-- ==== Sys2Proof/Tests/Slice0.lean ====
section
/-! SUPPORT. The model's own tests. Words are written out from the patterns of Table 8 (rule R96 of
spec/30_encoding.md); results come from spec/95_test_vectors.md (the row or vector is named). Each `witness_<Name>`
shows a state and operands that meet the hypotheses of `Obligations.<Name>`, each clause apart. -/

namespace Sys2Proof.Tests

open Sys2Proof Sys2Proof.Machine

/-! ## Decoding: one word per constructor -/

theorem test_decode_mov : decode 0b0000011011001011 = .ok (.mov ⟨.b, 3⟩ ⟨.c, 6⟩) := by decide
theorem test_decode_cmp : decode 0b0000101011001011 = .ok (.cmp ⟨.b, 3⟩ ⟨.c, 6⟩) := by decide
theorem test_decode_add : decode 0b0001001011001011 = .ok (.add ⟨.b, 3⟩ ⟨.c, 6⟩) := by decide
theorem test_decode_sub : decode 0b0000111011001011 = .ok (.sub ⟨.b, 3⟩ ⟨.c, 6⟩) := by decide
theorem test_decode_and : decode 0b0001011011001011 = .ok (.and ⟨.b, 3⟩ ⟨.c, 6⟩) := by decide
theorem test_decode_or : decode 0b0001101011001011 = .ok (.or ⟨.b, 3⟩ ⟨.c, 6⟩) := by decide
theorem test_decode_xor : decode 0b0001111011001011 = .ok (.xor ⟨.b, 3⟩ ⟨.c, 6⟩) := by decide
theorem test_decode_movl : decode 0b0101010010101011 = .ok (.movl ⟨.b, 3⟩ 0xA5) := by decide
theorem test_decode_cmpl : decode 0b0110111111011000 = .ok (.cmpl ⟨.d, 0⟩ 0x7E) := by decide
theorem test_decode_addl : decode 0b0011001110101011 = .ok (.addl ⟨.b, 3⟩ 0x1D) := by decide
theorem test_decode_subl : decode 0b0010111001101011 = .ok (.subl ⟨.b, 3⟩ 0x13) := by decide
theorem test_decode_bic : decode 0b0010101010101011 = .ok (.bic ⟨.b, 3⟩ .high 5) := by decide
theorem test_decode_bis : decode 0b0011100100001011 = .ok (.bis ⟨.b, 3⟩ .low 8) := by decide
theorem test_decode_btg : decode 0b0011111001101011 = .ok (.btg ⟨.b, 3⟩ .high 3) := by decide
theorem test_decode_btt : decode 0b0011010101101011 = .ok (.btt ⟨.b, 3⟩ .low 11) := by decide
theorem test_decode_swap : decode 0b0000000000111101 = .ok (.swap ⟨.d, 5⟩) := by decide
theorem test_decode_neg : decode 0b0000000001011101 = .ok (.neg ⟨.d, 5⟩) := by decide
theorem test_decode_not : decode 0b0000000001111101 = .ok (.not ⟨.d, 5⟩) := by decide
theorem test_decode_shl : decode 0b0000000010011101 = .ok (.shl ⟨.d, 5⟩) := by decide
theorem test_decode_shr : decode 0b0000000010111101 = .ok (.shr ⟨.d, 5⟩) := by decide
theorem test_decode_shra : decode 0b0000000011011101 = .ok (.shra ⟨.d, 5⟩) := by decide
theorem test_decode_rlc : decode 0b0000000011111101 = .ok (.rlc ⟨.d, 5⟩) := by decide
theorem test_decode_rrc : decode 0b0000000100011101 = .ok (.rrc ⟨.d, 5⟩) := by decide
theorem test_decode_adc : decode 0b0000000100111101 = .ok (.adc ⟨.d, 5⟩) := by decide
theorem test_decode_sbc : decode 0b0000000101011101 = .ok (.sbc ⟨.d, 5⟩) := by decide
theorem test_decode_ldr : decode 0b0010010000001010 = .ok (.ldr 2 0x81) := by decide
theorem test_decode_mtpr : decode 0b0000001011000111 = .ok (.mtpr 6 ⟨.a, 7⟩) := by decide
theorem test_decode_mfpr : decode 0b0000001101100100 = .ok (.mfpr ⟨.a, 4⟩ 3) := by decide
theorem test_decode_push : decode 0b0000000000010101 = .ok (.push 5) := by decide
theorem test_decode_pop : decode 0b0000000000011011 = .ok (.pop 3) := by decide
theorem test_decode_sst : decode 0b0000000110000101 = .ok (.sst 5) := by decide
theorem test_decode_cst : decode 0b0000000111001001 = .ok (.cst 9) := by decide
theorem test_decode_tof : decode 0b0000000000000100 = .ok (.tof) := by decide
theorem test_decode_tdc : decode 0b0000000000000101 = .ok (.tdc) := by decide
theorem test_decode_jmp : decode 0b1000001000000011 = .ok (.jmp 0x203) := by decide
theorem test_decode_jsr : decode 0b1001001000000011 = .ok (.jsr 0x203) := by decide
theorem test_decode_jnz : decode 0b1011001000000011 = .ok (.jnz 0x203) := by decide
theorem test_decode_jz : decode 0b1010001000000011 = .ok (.jz 0x203) := by decide
theorem test_decode_jns : decode 0b1100001000000011 = .ok (.jns 0x203) := by decide
theorem test_decode_js : decode 0b1101001000000011 = .ok (.js 0x203) := by decide
theorem test_decode_jnc : decode 0b1110001000000011 = .ok (.jnc 0x203) := by decide
theorem test_decode_jc : decode 0b1111001000000011 = .ok (.jc 0x203) := by decide
theorem test_decode_ijmp : decode 0b0000000000000011 = .ok (.ijmp) := by decide
theorem test_decode_ijsr : decode 0b0000000000000111 = .ok (.ijsr) := by decide
theorem test_decode_rts : decode 0b0000000000001100 = .ok (.rts) := by decide
theorem test_decode_rtsc : decode 0b0000000000001111 = .ok (.rtsc true) := by decide
theorem test_decode_rti : decode 0b0000000000001101 = .ok (.rti) := by decide
theorem test_decode_nop : decode 0b0000000000000000 = .ok (.nop) := by decide
theorem test_decode_wait : decode 0b0000000000000001 = .ok (.wait) := by decide
theorem test_decode_stop : decode 0b0000000000001000 = .ok (.stop) := by decide
theorem test_decode_reset : decode 0b0000000000000010 = .ok (.reset) := by decide
theorem test_decode_sksp : decode 0b0000000000000110 = .ok (.sksp) := by decide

---

**Your assignment:**
Whenever the string "high" shows up in a line of the records, copy that line.

**Reply:**
theorem test_decode_bic : decode 0b0010101010101011 = .ok (.bic ⟨.b, 3⟩ .high 5) := by decide
theorem test_decode_btg : decode 0b0011111001101011 = .ok (.btg ⟨.b, 3⟩ .high 3) := by decide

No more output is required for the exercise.